Yosi Horikawa’s “Bubbles”. Listen to with headphones on and enjoy.

In my contemporary art course I recently learned about psychogeography, defined by Guy Debord (leader of 60s avant-garde movement Situationist International) as “the study of the precise laws and specific effects of the geographical environment, consciously organized or not, on the emotions and behavior of individuals.”
Psychogeography, in parallel with Freud’s study of the subconscious, intends to reveal the way one’s environment affects one’s behavior simply by the way one feels, consciously or subconsciously, while immersed in it. In order to explore the effects of a geographic location on emotion, desire, interactions, and identity, the Situationists exercised what they call the dérive:
“A dérive is an unplanned tour through an urban landscape directed entirely by the feelings evoked in the individual by their surroundings.”
Basically, the dérive permits urban wandering, a riddance of all normal motivations for movement (including work and leisure), with the intention of creating a brand new, authentic experience. The wanderer has no destination and chooses his or her own path based on desire, instinct and spontaneity.
This exploration of space can be looked at as an exploration of oneself, one’s own subconscious, as one explores what draws them to certain places when there is no design or plan.
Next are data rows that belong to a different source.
/-! ### `CruOut` (R79). -/

@[simp] theorem State.cruOut_pc (s : State) (a : CruAddr) (v : Bool) :
    (s.cruOut a v).pc = s.pc := rfl
@[simp] theorem State.cruOut_wp (s : State) (a : CruAddr) (v : Bool) :
    (s.cruOut a v).wp = s.wp := rfl
@[simp] theorem State.cruOut_st (s : State) (a : CruAddr) (v : Bool) :
    (s.cruOut a v).st = s.st := rfl
@[simp] theorem State.cruOut_bus (s : State) (a : CruAddr) (v : Bool) :
    (s.cruOut a v).bus = busCruOut s.bus a v := rfl
@[simp] theorem State.cruOut_latch1 (s : State) (a : CruAddr) (v : Bool) :
    (s.cruOut a v).latch1 = s.latch1 := rfl
@[simp] theorem State.cruOut_latch3 (s : State) (a : CruAddr) (v : Bool) :
    (s.cruOut a v).latch3 = s.latch3 := rfl
@[simp] theorem State.cruOut_latch4 (s : State) (a : CruAddr) (v : Bool) :
    (s.cruOut a v).latch4 = s.latch4 := rfl
@[simp] theorem State.cruOut_nmiArmed (s : State) (a : CruAddr) (v : Bool) :
    (s.cruOut a v).nmiArmed = s.nmiArmed := rfl
@[simp] theorem State.cruOut_inhibit (s : State) (a : CruAddr) (v : Bool) :
    (s.cruOut a v).inhibit = s.inhibit := rfl
@[simp] theorem State.cruOut_midPending (s : State) (a : CruAddr) (v : Bool) :
    (s.cruOut a v).midPending = s.midPending := rfl
@[simp] theorem State.cruOut_prefetch (s : State) (a : CruAddr) (v : Bool) :
    (s.cruOut a v).prefetch = s.prefetch := rfl
@[simp] theorem State.cruOut_xPending (s : State) (a : CruAddr) (v : Bool) :
    (s.cruOut a v).xPending = s.xPending := rfl
@[simp] theorem State.cruOut_idle (s : State) (a : CruAddr) (v : Bool) :
    (s.cruOut a v).idle = s.idle := rfl
@[simp] theorem State.cruOut_holdState (s : State) (a : CruAddr) (v : Bool) :
    (s.cruOut a v).holdState = s.holdState := rfl
@[simp] theorem State.cruOut_resetActive (s : State) (a : CruAddr) (v : Bool) :
    (s.cruOut a v).resetActive = s.resetActive := rfl
@[simp] theorem State.cruOut_resetPending (s : State) (a : CruAddr) (v : Bool) :
    (s.cruOut a v).resetPending = s.resetPending := rfl
@[simp] theorem State.cruOut_cutShort (s : State) (a : CruAddr) (v : Bool) :
    (s.cruOut a v).cutShort = s.cutShort := rfl
@[simp] theorem State.cruOut_autoWait (s : State) (a : CruAddr) (v : Bool) :
    (s.cruOut a v).autoWait = s.autoWait := rfl
@[simp] theorem State.cruOut_pins (s : State) (a : CruAddr) (v : Bool) :
    (s.cruOut a v).pins = s.pins := rfl
@[simp] theorem State.cruOut_cruLines (s : State) (a : CruAddr) (v : Bool) :
    (s.cruOut a v).cruLines = s.cruLines := rfl
@[simp] theorem State.cruOut_agenda (s : State) (a : CruAddr) (v : Bool) :
    (s.cruOut a v).agenda = s.agenda := rfl
@[simp] theorem State.cruOut_plat (s : State) (a : CruAddr) (v : Bool) :
    (s.cruOut a v).plat = s.plat := rfl

/-! ### `ExtInstr` (R391). -/

@[simp] theorem State.extInstr_pc (s : State) (code : BitVec 3) :
    (s.extInstr code).pc = s.pc := rfl
@[simp] theorem State.extInstr_wp (s : State) (code : BitVec 3) :
    (s.extInstr code).wp = s.wp := rfl
@[simp] theorem State.extInstr_st (s : State) (code : BitVec 3) :
    (s.extInstr code).st = s.st := rfl
@[simp] theorem State.extInstr_bus (s : State) (code : BitVec 3) :
    (s.extInstr code).bus = busNote s.bus [.extInstr code] := rfl
@[simp] theorem State.extInstr_latch1 (s : State) (code : BitVec 3) :
    (s.extInstr code).latch1 = s.latch1 := rfl
@[simp] theorem State.extInstr_latch3 (s : State) (code : BitVec 3) :
    (s.extInstr code).latch3 = s.latch3 := rfl
@[simp] theorem State.extInstr_latch4 (s : State) (code : BitVec 3) :
    (s.extInstr code).latch4 = s.latch4 := rfl
@[simp] theorem State.extInstr_nmiArmed (s : State) (code : BitVec 3) :
    (s.extInstr code).nmiArmed = s.nmiArmed := rfl
@[simp] theorem State.extInstr_inhibit (s : State) (code : BitVec 3) :
    (s.extInstr code).inhibit = s.inhibit := rfl
@[simp] theorem State.extInstr_midPending (s : State) (code : BitVec 3) :
    (s.extInstr code).midPending = s.midPending := rfl
@[simp] theorem State.extInstr_prefetch (s : State) (code : BitVec 3) :
    (s.extInstr code).prefetch = s.prefetch := rfl
@[simp] theorem State.extInstr_xPending (s : State) (code : BitVec 3) :
    (s.extInstr code).xPending = s.xPending := rfl
@[simp] theorem State.extInstr_idle (s : State) (code : BitVec 3) :
    (s.extInstr code).idle = s.idle := rfl
@[simp] theorem State.extInstr_holdState (s : State) (code : BitVec 3) :
    (s.extInstr code).holdState = s.holdState := rfl
@[simp] theorem State.extInstr_resetActive (s : State) (code : BitVec 3) :
    (s.extInstr code).resetActive = s.resetActive := rfl
@[simp] theorem State.extInstr_resetPending (s : State) (code : BitVec 3) :
    (s.extInstr code).resetPending = s.resetPending := rfl
@[simp] theorem State.extInstr_cutShort (s : State) (code : BitVec 3) :
    (s.extInstr code).cutShort = s.cutShort := rfl
@[simp] theorem State.extInstr_autoWait (s : State) (code : BitVec 3) :
    (s.extInstr code).autoWait = s.autoWait := rfl
@[simp] theorem State.extInstr_pins (s : State) (code : BitVec 3) :
    (s.extInstr code).pins = s.pins := rfl
@[simp] theorem State.extInstr_cruLines (s : State) (code : BitVec 3) :
    (s.extInstr code).cruLines = s.cruLines := rfl
@[simp] theorem State.extInstr_agenda (s : State) (code : BitVec 3) :
    (s.extInstr code).agenda = s.agenda := rfl
@[simp] theorem State.extInstr_plat (s : State) (code : BitVec 3) :
    (s.extInstr code).plat = s.plat := rfl

/-! ### "raise MID" (R400). -/

@[simp] theorem State.raiseMid_pc (s : State) :
    s.raiseMid.pc = s.pc := rfl
@[simp] theorem State.raiseMid_wp (s : State) :
    s.raiseMid.wp = s.wp := rfl
@[simp] theorem State.raiseMid_st (s : State) :
    s.raiseMid.st = s.st := rfl
@[simp] theorem State.raiseMid_bus (s : State) :
    s.raiseMid.bus = { s.bus with midFlag := true } := rfl
@[simp] theorem State.raiseMid_latch1 (s : State) :
    s.raiseMid.latch1 = s.latch1 := rfl
@[simp] theorem State.raiseMid_latch3 (s : State) :
    s.raiseMid.latch3 = s.latch3 := rfl
@[simp] theorem State.raiseMid_latch4 (s : State) :
    s.raiseMid.latch4 = s.latch4 := rfl
@[simp] theorem State.raiseMid_nmiArmed (s : State) :
    s.raiseMid.nmiArmed = s.nmiArmed := rfl
@[simp] theorem State.raiseMid_inhibit (s : State) :
    s.raiseMid.inhibit = s.inhibit := rfl
@[simp] theorem State.raiseMid_midPending (s : State) :
    s.raiseMid.midPending = true := rfl
@[simp] theorem State.raiseMid_prefetch (s : State) :
    s.raiseMid.prefetch = s.prefetch := rfl
@[simp] theorem State.raiseMid_xPending (s : State) :
    s.raiseMid.xPending = s.xPending := rfl
@[simp] theorem State.raiseMid_idle (s : State) :
    s.raiseMid.idle = s.idle := rfl
@[simp] theorem State.raiseMid_holdState (s : State) :
    s.raiseMid.holdState = s.holdState := rfl
@[simp] theorem State.raiseMid_resetActive (s : State) :
    s.raiseMid.resetActive = s.resetActive := rfl
@[simp] theorem State.raiseMid_resetPending (s : State) :
    s.raiseMid.resetPending = s.resetPending := rfl
@[simp] theorem State.raiseMid_cutShort (s : State) :
    s.raiseMid.cutShort = s.cutShort := rfl
@[simp] theorem State.raiseMid_autoWait (s : State) :
    s.raiseMid.autoWait = s.autoWait := rfl
@[simp] theorem State.raiseMid_pins (s : State) :
    s.raiseMid.pins = s.pins := rfl
@[simp] theorem State.raiseMid_cruLines (s : State) :
    s.raiseMid.cruLines = s.cruLines := rfl
@[simp] theorem State.raiseMid_agenda (s : State) :
    s.raiseMid.agenda = s.agenda := rfl
@[simp] theorem State.raiseMid_plat (s : State) :
    s.raiseMid.plat = s.plat := rfl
No rational reason to go this way or that.
“The dérive grants a rare instance of pure chance, an opportunity for an utterly new and authentic experience of the different atmospheres and feelings generated by the urban landscape.”
On a larger ideological and political level, the Situationists considered dérives an essential tool to escape the mundane, robotic path of late-capitalist society:
“The need for the dérive is necessitated, according to Situationist theory, by the increasingly predictable and monotonous experience of everyday life trudged through every day by workers in advanced capitalism.

The term is literally translated into English as drift.”
(quotes via Wikipedia)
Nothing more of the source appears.